Didn't know about EXT_timer_query. This should prove useful in general. In this case, I could the time spent by glUniform* to upload the instance data. I will try to time glSwapBuffers.

##### Share on other sites

I tried measuring the time that my "drawFoliage" takes by averaging over 10 frames. This function basically keeps the instance data up to date and calls glUniform*, does shader and texture binds and issues the instantiated draw call. I get 0 ms or 1 ms. I tried this with both SDL_GetTicks and clock_gettime. I think both yield 1 ms accuracy on my machine so the result is not that accurate. The timer library Hodgman linked also seems to promise at least 1 ms accuracy. Maybe I'll give it a try to see if I'm lucky and get more precision.

I also measured the time taken by SDL_GL_SwapBuffers(). It turned out to be between 0 ms and 36 ms! It seems also to be the case that zero and a larger value alternate.

I changed the shaders for the foliage to simpler ones with no normal mapping nor animation, but it had no effect.

Wouldn't the most accurate way to measure CPU time spent in functions be the use of a profiler? Often the large amount of time used in the initialization routines makes the results a bit difficult to read, but the call graph is pretty instructive. Of course per frame timing is not possible this way.

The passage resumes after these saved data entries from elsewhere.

/-- A CANCEL at a die leader (R307): every neighbourhood that has not been started is cancelled and counted, and the leaves
of the others are told. -/
def cancelDie (s : State) (l : Link) (h : Nat) (cmode : Bool) : State :=
  match (s.grid h).bind fun g => (g.dieNode l.pkg l.die).map fun n => (g, n) with
  | none => s
  | some (g, n) =>
    if g.complete || n.st == 3 then s
    else
      let here := g.placed.filter fun p => p.pkg == l.pkg && p.die == l.die
      let unstarted := here.filter fun p => p.relaunch || !p.gone
      let blocks := rangeSize n.ranges + unstarted.foldl (fun t p => t + p.cores.length) 0
      let s := s.modGrid h fun g =>
        { (g.modNode (isDie l.pkg l.die) fun n => { n with ranges := [], st := 3, asked := false }) with
          requeue := g.requeue.filter fun f => !unstarted.any fun p => p.first == f,
          placed := g.placed.filter fun p => !unstarted.any fun q => q.first == p.first }
      let s := if blocks == 0 then s else s.post (.count l h { cancelled := blocks })
      let links := ((here.filter fun p => !p.relaunch).flatMap fun p => p.cores.map fun c => linkOf s p.pkg p.die c.1).eraseDups
      links.foldl (fun s k => s.post (.cancel { k with tag := 1 } h cmode)) s

/-- CANCEL: at the die leader (tag 0) or at a leaf (tag 1), by R307 and R308 (R425). -/
def execCancel (l : Link) (h : Nat) (cmode : Bool) : Meaning := fun s =>
  if l.malformed then .next s else if l.tag == 0 then .next (cancelDie s l h cmode) else .next (cancelLeaf s (leafCores s l) h cmode)

/-- DEMAND: the next ranges of the package and the root (R301). -/
def execDemand (l : Link) (h _unstarted : Nat) : Meaning := fun s =>
  match s.grid h with
  | none => .next s
  | some g => if l.malformed || g.complete then .next s else .next (servePkg s h l.pkg)

/-- COUNT: a die's counts added at its node and its ancestors (R303); the package may now want more blocks, and the grid may
have completed. -/
def execCount (l : Link) (h : Nat) (d : Deltas) : Meaning := fun s =>
  match s.grid h with
  | none => .next s
  | some g => if l.malformed || g.complete then .next s else .next (tryFinish (servePkg (addCount s h l.pkg l.die d) h l.pkg) h)

/-- FAULTREC: a record or mask reaches the fault area (R306). -/
def execFaultrec (l : Link) (h : Nat) (r : FaultRec) : Meaning := fun s =>
  match s.grid h with
  | none => .next s
  | some g => if l.malformed || g.complete then .next s else .next (tryFinish (takeFault s h r) h)

/-- A grid's time budget runs out: it is cancelled as by `gcan`, with CCAUSE bit 2 (R300). -/
def execTimeBudgetExpiry (h : Nat) : Meaning := fun s =>
  match s.grid h with
  | none => .next s
  | some g => if g.complete || g.lrec.tbudget == 0 || s.time g.rootPkg < g.accepted + 1000 * g.lrec.tbudget then .next s
    else .next (tryFinish (cancelGrid s h 4) h)

end Sys2Proof.Machine
end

##### Share on other sites

It looks a lot like you're seeing the effects of buffering here.  I suggest adding a glFinish call before you get your start time, and another before you get your end time, which will give you the actual time that the driver and your hardware spend doing work; otherwise all that you're really measuring is the time taken to add everything to a command buffer: effectively the equivalent of a handful of memcpy calls.

The glFinish before getting your start time ensures that any pending work is completed before it returns, so that doesn't skew your results.

The glFinish before getting your end time ensures that the work you've just submitted is completed before it returns, otherwise the GL calls you're profiling may not actually issue on the GPU until up to 3 frames later.

##### Share on other sites

It looks a lot like you're seeing the effects of buffering here.  I suggest adding a glFinish call before you get your start time, and another before you get your end time, which will give you the actual time that the driver and your hardware spend doing work; otherwise all that you're really measuring is the time taken to add everything to a command buffer: effectively the equivalent of a handful of memcpy calls.

The glFinish before getting your start time ensures that any pending work is completed before it returns, so that doesn't skew your results.

The glFinish before getting your end time ensures that the work you've just submitted is completed before it returns, otherwise the GL calls you're profiling may not actually issue on the GPU until up to 3 frames later.

Thanks for the tip.

I tried this:

glFinish();
long int time = getTimeMilliSec();
SDL_GL_SwapBuffers();
glFinish();
cout << getTimeMilliSec()-time << endl;


Now I get 0 or 1 ms.

##### Share on other sites

It once again turned out that something completely different was going on. I first removed the call to the "drawFoliage" function, but surprisingly the framerate was still low. After removing the piece of code that pushes the foliage data into the BVH the framerate increased back to a good level. I then enabled my BVH visualizer code to see what was going on. I made a little illustration of this: http://www.perilouspenguin.com/pics/illustration.jpg .

By BVH works so that it starts off as a quadtree, but each object belongs to a single leaf only. This is achieved by refitting the bounding box of a node each time the objects have been divided into four subnodes. This makes it possible to have ready-to-use render lists in the leaves. Of course it is assumed that no single object spans a significant portion of the map. This has worked well thus far, but for some reason adding the foliage groups (which are small area collections of low poly foliage objects) totally screwed the BVH node distribution. Thus much more objects were considered as visible at any location than before. I managed to mitigate this issue somewhat by increasing the BVH subdivision depth, but I feel that this is not the proper fix.